Board members have an opportunity to play key roles in generating public, political and financial support for the University of Tennessee. These are achieved by:

  • Building relationships and supporting UTFI’s policies with key stakeholders, alumni, donors and political leaders.
  • Explaining and supporting the decisions and policies of the Board in discussions with outsiders, even if the Board member voiced other views during a Board discussion.
  • Working with the development and alumni staff across the foundation to identify and connect with donors, prospects and potential volunteer leaders.
  • Participating as a generous donor to the university relative to financial capability, and
  • Joining the University of Tennessee Advocacy Network and actively engaging in legislative advocacy as needed to support higher education and the mission of the University of Tennessee.

EFFECTIVE: 2/27/2012 · REVISED: 2/27/2012


The Chair of the Board, in consultation with the President & CEO, the Secretary, and committee chairs, may designate items to be approved or received for information by unanimous consent of the Board.

Only items that are routine in nature or noncontroversial shall be designated for unanimous consent. The following are examples of items that may be designated for unanimous consent: approval of minutes, approval of committee charters, approval of the Chair’s appointment of committee members and approval of signatory authority for bank and investment accounts.

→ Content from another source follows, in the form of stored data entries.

-- ==== Sys2Proof/Decode.lean ====
section
/-! DEFINITION. The decoder: a port word to an operation (30_encoding.md R65 to R67, 43_address_filter.md R116),
total, and the reading of a raw word of spec/opcode_table.json, which rejects by name; then the encoder. -/

namespace Sys2Proof

/-- The command words: the operation code selects the row, unused argument fields are ignored (R66, R67, R69). -/
def decodeCmd (w : BitVec 36) : Instr :=
  match (cmdOp w).toNat with
  | 0x0 => .nop
  | 0x1 => .busInit
  | 0x2 => .busStatus
  | 0x3 => .currentFrame (cmdN w)
  | 0x4 => .packetDone
  | 0x5 => .skipByte
  | 0x6 => .send (cmdA w) (cmdB w) (cmdN w)
  | 0x7 => .sendRaw (cmdN w)
  | 0x8 => .encodeFrame (cmdA w) (cmdB w) (cmdN w)
  | 0x9 => .recover
  | 0xA => .occupancy
  | 0xB => .txbufWrite (cmdA w) (cmdN w)
  | 0xC => .faultCause
  | 0xD => .reservedD
  | 0xE => .reservedE
  | _ => .reservedF

/-- The received-character words: the disjoint cases of R67 and R116. -/
def decodeRx (p : Params) (w : BitVec 12) : Instr :=
  if rxDor w then .rxErrOverrun (rxFe w) (rxPe w) (rxM w) (rxDataBits w)
  else if rxFe w then .rxErrFraming (rxPe w) (rxM w) (rxDataBits w)
  else if rxPe w then .rxErrParity (rxM w) (rxDataBits w)
  else if rxM w then
    if accept p (rxDataBits w) then .rxAddrMatch (rxDataBits w) else .rxAddrMismatch (rxDataBits w)
  else .rxData (rxDataBits w)

/-- The operation a port word starts. The port itself selects commands, characters and pulses (R23, R67). -/
def decode (p : Params) : PortWord → Instr
  | .cmd w => decodeCmd w
  | .rx w => decodeRx p w
  | .txEvent => .txEvent
  | .reset => .reset

/-- Why a raw word of the operation table is no port word. -/
inductive DecodeError where
  /-- No input port has words of this many bits. -/
  | noSuchPort (nbits : Nat)
  /-- The word has a bit above the port's width. -/
  | wordTooWide (nbits w : Nat)
  /-- The pulse bit is 0: no pulse is presented. -/
  | noPulse
deriving DecidableEq, Repr

/-- The port word that a raw word `w` of the table stands for, `nbits` being its width in whole bytes: up to 8 bits a
pulse, up to 16 a received character (12 bits used), up to 40 a command (36 bits used). The table gives `TX_EVENT` and
`RESET` the same 1-bit word, because each has a port of its own; a raw word cannot tell them apart and stands for
`TX_EVENT` here, DESIGN CHOICE (log 8). -/
def portWordOfTable (nbits w : Nat) : Except DecodeError PortWord :=
  if nbits ≤ 8 then
    if w = 0 then .error .noPulse
    else if w = 1 then .ok .txEvent
    else .error (.wordTooWide nbits w)
  else if nbits ≤ 16 then
    if w < 2 ^ 12 then .ok (.rx (BitVec.ofNat 12 w)) else .error (.wordTooWide nbits w)
  else if nbits ≤ 40 then
    if w < 2 ^ 36 then .ok (.cmd (BitVec.ofNat 36 w)) else .error (.wordTooWide nbits w)
  else .error (.noSuchPort nbits)

/-- A raw table word decoded, or rejected by name. -/
def decodeRaw (p : Params) (nbits w : Nat) : Except DecodeError Instr :=
  match portWordOfTable nbits w with
  | .ok pw => .ok (decode p pw)
  | .error e => .error e

/-- The operation the decoder reads from a raw word of the table, at the parameters of `State.reset` (log 1): they
tell `RX_BYTE.ADDR_MATCH` from `RX_BYTE.ADDR_MISMATCH` (log 8). -/
def decodeTableWord (nbits w : Nat) : Option Instr :=
  match decodeRaw Params.reference nbits w with
  | .ok i => some i
  | .error _ => none

/-- The port word of an operation (R65 to R67). A field the operation does not use is written 0. -/
def encode : Instr → PortWord
  | .nop => .cmd (cmdWord 0x0#4 0 0 0)
  | .busInit => .cmd (cmdWord 0x1#4 0 0 0)
  | .busStatus => .cmd (cmdWord 0x2#4 0 0 0)
  | .currentFrame n => .cmd (cmdWord 0x3#4 0 0 n)
  | .packetDone => .cmd (cmdWord 0x4#4 0 0 0)
  | .skipByte => .cmd (cmdWord 0x5#4 0 0 0)
  | .send a b n => .cmd (cmdWord 0x6#4 a b n)
  | .sendRaw n => .cmd (cmdWord 0x7#4 0 0 n)
  | .encodeFrame a b n => .cmd (cmdWord 0x8#4 a b n)
  | .recover => .cmd (cmdWord 0x9#4 0 0 0)
  | .occupancy => .cmd (cmdWord 0xA#4 0 0 0)
  | .txbufWrite a n => .cmd (cmdWord 0xB#4 a 0 n)
  | .faultCause => .cmd (cmdWord 0xC#4 0 0 0)
  | .reservedD => .cmd (cmdWord 0xD#4 0 0 0)
  | .reservedE => .cmd (cmdWord 0xE#4 0 0 0)
  | .reservedF => .cmd (cmdWord 0xF#4 0 0 0)
  | .rxErrOverrun fe pe m data => .rx (rxWord true fe pe m data)
  | .rxErrFraming pe m data => .rx (rxWord false true pe m data)
  | .rxErrParity m data => .rx (rxWord false false true m data)
  | .rxAddrMatch data => .rx (rxWord false false false true data)
  | .rxAddrMismatch data => .rx (rxWord false false false true data)
  | .rxData data => .rx (rxWord false false false false data)
  | .txEvent => .txEvent
  | .reset => .reset

end Sys2Proof
end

Items designated for unanimous consent shall be separately identified on the Board agenda as a consent agenda and shall be voted on by a single motion. Full information about each item on the consent agenda shall be provided to the Board in advance of the meeting.

Any member of the Board may remove an item from the consent agenda by notifying the Secretary prior to the meeting. Before calling for a motion to approve the consent agenda, the Chair or Vice chair shall announce any items that have been removed from the consent agenda and ask if there are other items to be removed.